Pre-2026, the binary choice in mobile collection was: forensic image of the device (expensive, slow, intrusive) or backup extraction (cheap, fast, contested). Forensic image meant Cellebrite or AXIOM, an examiner's chain of custody, and an invoice in the low five figures for a single phone. Backup extraction meant iMazing or a similar utility, a vendor's process documentation, and an invoice in the low three figures. The defensibility gap between the two was real in cases involving deleted-content allegations and almost completely irrelevant in cases without them. So practitioners spent decades doing backup extractions for routine matters, then quietly escalating to forensic collection when somebody got accused of deleting Signal messages.
The 2026 protocol writes that practice down. Tier 1, for standard civil cases, treats consumer-grade backup-extraction tools as defensible. The protocol authorizes it explicitly: a party that does Tier 1 collection in a matter where no spoliation has been alleged has produced under the protocol. Tier 2, triggered by an allegation of spoliation, a request for deleted-content recovery, or a device-integrity dispute, requires forensic-grade collection with full chain-of-custody documentation.[1] Cellebrite UFED and Magnet AXIOM are named as exemplars. The shift from Tier 1 to Tier 2 is a meet-and-confer event with its own paperwork.

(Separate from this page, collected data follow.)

-- ==== Sys2Proof/Syntax.lean ====
section
/-! DEFINITION. The instructions of the RYH-4800: every row of spec/opcode_table.json is one constructor of `Instr`.

Three kinds of constructor stand here.
* Encoded words of Lorxo (02 R33, R35, R48, R51).
* Records of the copy engine (07 R142) and packets of a compute queue (15 R333): words of those two agents.
* Hardware steps: rows of the table that no thread issues; their arguments name the agents concerned.
-/

namespace Sys2Proof

/-! ### Fields of encoded words -/

/-- Field G of R35 and R36: no guard, or the guard register with its negation. -/
inductive Guard where
  | always
  | when (neg : Bool) (r : BitVec 4)
deriving DecidableEq, Repr

/-- Field D of R37: the four destination targets. -/
inductive Dst where
  | v (n : RegIx)
  | vq (n : RegIx)
  | q (n : BitVec 3)
  | lr
deriving DecidableEq, Repr

/-- A source field of R38: the four source levels. -/
inductive Src where
  | v (n : RegIx)
  | q (n : BitVec 3)
  | lr
  | imm (i : BitVec 8)
deriving DecidableEq, Repr

/-- The second source: field B of an F-form, or the literal of an X-form (R48). -/
inductive SrcB where
  | src (s : Src)
  | lit (l : DWord)
deriving DecidableEq, Repr

/-- A memory offset (06 R122): a short immediate, or the literal of an X-form. -/
inductive Off where
  | imm (i : BitVec 8)
  | lit (l : DWord)
deriving DecidableEq, Repr

/-- Integer types, 02 R44. -/
inductive IntTy where
  | s8 | s16 | s32 | s64 | b8 | b16 | b32 | b64
deriving DecidableEq, Repr

/-- Floating formats of M[5:3], 02 R45. -/
inductive Fmt where
  | f32 | f16 | bf16 | f16x2 | bf16x2 | n8 | n4
deriving DecidableEq, Repr

/-- Rounding modes, 02 R45 and 09 R190. -/
inductive Rnd where
  | rne | rz | ru | rd
deriving DecidableEq, Repr

/-- Scopes, 02 R46. -/
inductive Scope where
  | grp | team | core | clu | die | dev | dom | sys
deriving DecidableEq, Repr

/-- Memory widths, 02 R47. -/
inductive MemW where
  | b8 | b16 | b32 | b64 | s8 | s16
deriving DecidableEq, Repr

/-- Types of the narrow and helper range, 11 R235. -/
inductive NTy where
  | i8 | n8 | i4 | n4 | s32 | b32 | f32 | b64
deriving DecidableEq, Repr

/-- Element formats: the codes 0x0 to 0x8 of 09 R184, and code 0x9 of 11 R231. -/
inductive EFmt where
  | f32 | f16 | bf16 | n8 | n4 | i8 | i4 | i16 | i32 | u32
deriving DecidableEq, Repr

/-- Subcodes of `iaddc`, 10 R207. -/
inductive AddcOp where
  | sum | co | dif | bo
deriving DecidableEq, Repr

/-- Comparisons of `icmp`, 10 R219. -/
inductive ICmp where
  | eq | ne | lt | le | gt | ge
deriving DecidableEq, Repr

/-- Source readings of `isat`, 10 R220. -/
inductive SatSrc where
  | ws | wu | ds | du
deriving DecidableEq, Repr

/-- Conditions of `fcmp`, 11 R228. -/
inductive FCmp where
  | eq | ne | lt | le | un | ord
deriving DecidableEq, Repr

/-- Modes of `lxch`, 11 R241. -/
inductive LxMode where
  | at | rot | bfly | rank
deriving DecidableEq, Repr

/-- Operations of `vote`, 11 R242. -/
inductive VoteOp where
  | all | any | uni | ballot | cnt
deriving DecidableEq, Repr

/-- Operations of `scan`, 11 R243. -/
inductive ScanOp where
  | add | min | max
deriving DecidableEq, Repr

/-- Operations of `atom` and `red`, 06 R131. -/
inductive AtomOp where
  | add | min | max | and | or | xor | xchg | cas
deriving DecidableEq, Repr

/-- Special functions, 11 R234. -/
inductive SfuFn where
  | rcp | rsq | sqrt | exp2 | log2 | sin | cos | tanh
deriving DecidableEq, Repr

Figure 2: The Tier 1 / Tier 2 escalation logic from the 2026 protocol's mobile and ephemeral messaging section. Tier 1 is the default for routine civil matters; any of three triggers moves the matter to Tier 2 forensic collection with full chain-of-custody documentation.
The achievement is not the framework itself. The achievement is the cost discipline the framework enables. A plaintiff's firm that cannot afford a $15,000 forensic phone image for every custodian in a five-custodian matter can now point to the protocol and say: under Tier 1, here is what we are obligated to produce, here is what it costs, and if you want Tier 2 you need to make a specific spoliation allegation that survives the meet-and-confer. That is a meaningful redistribution of negotiating power. It is also a redistribution that the producing party gets to use the same way: the defendant in a routine employment matter does not have to image every executive's phone because plaintiff's counsel asked nicely.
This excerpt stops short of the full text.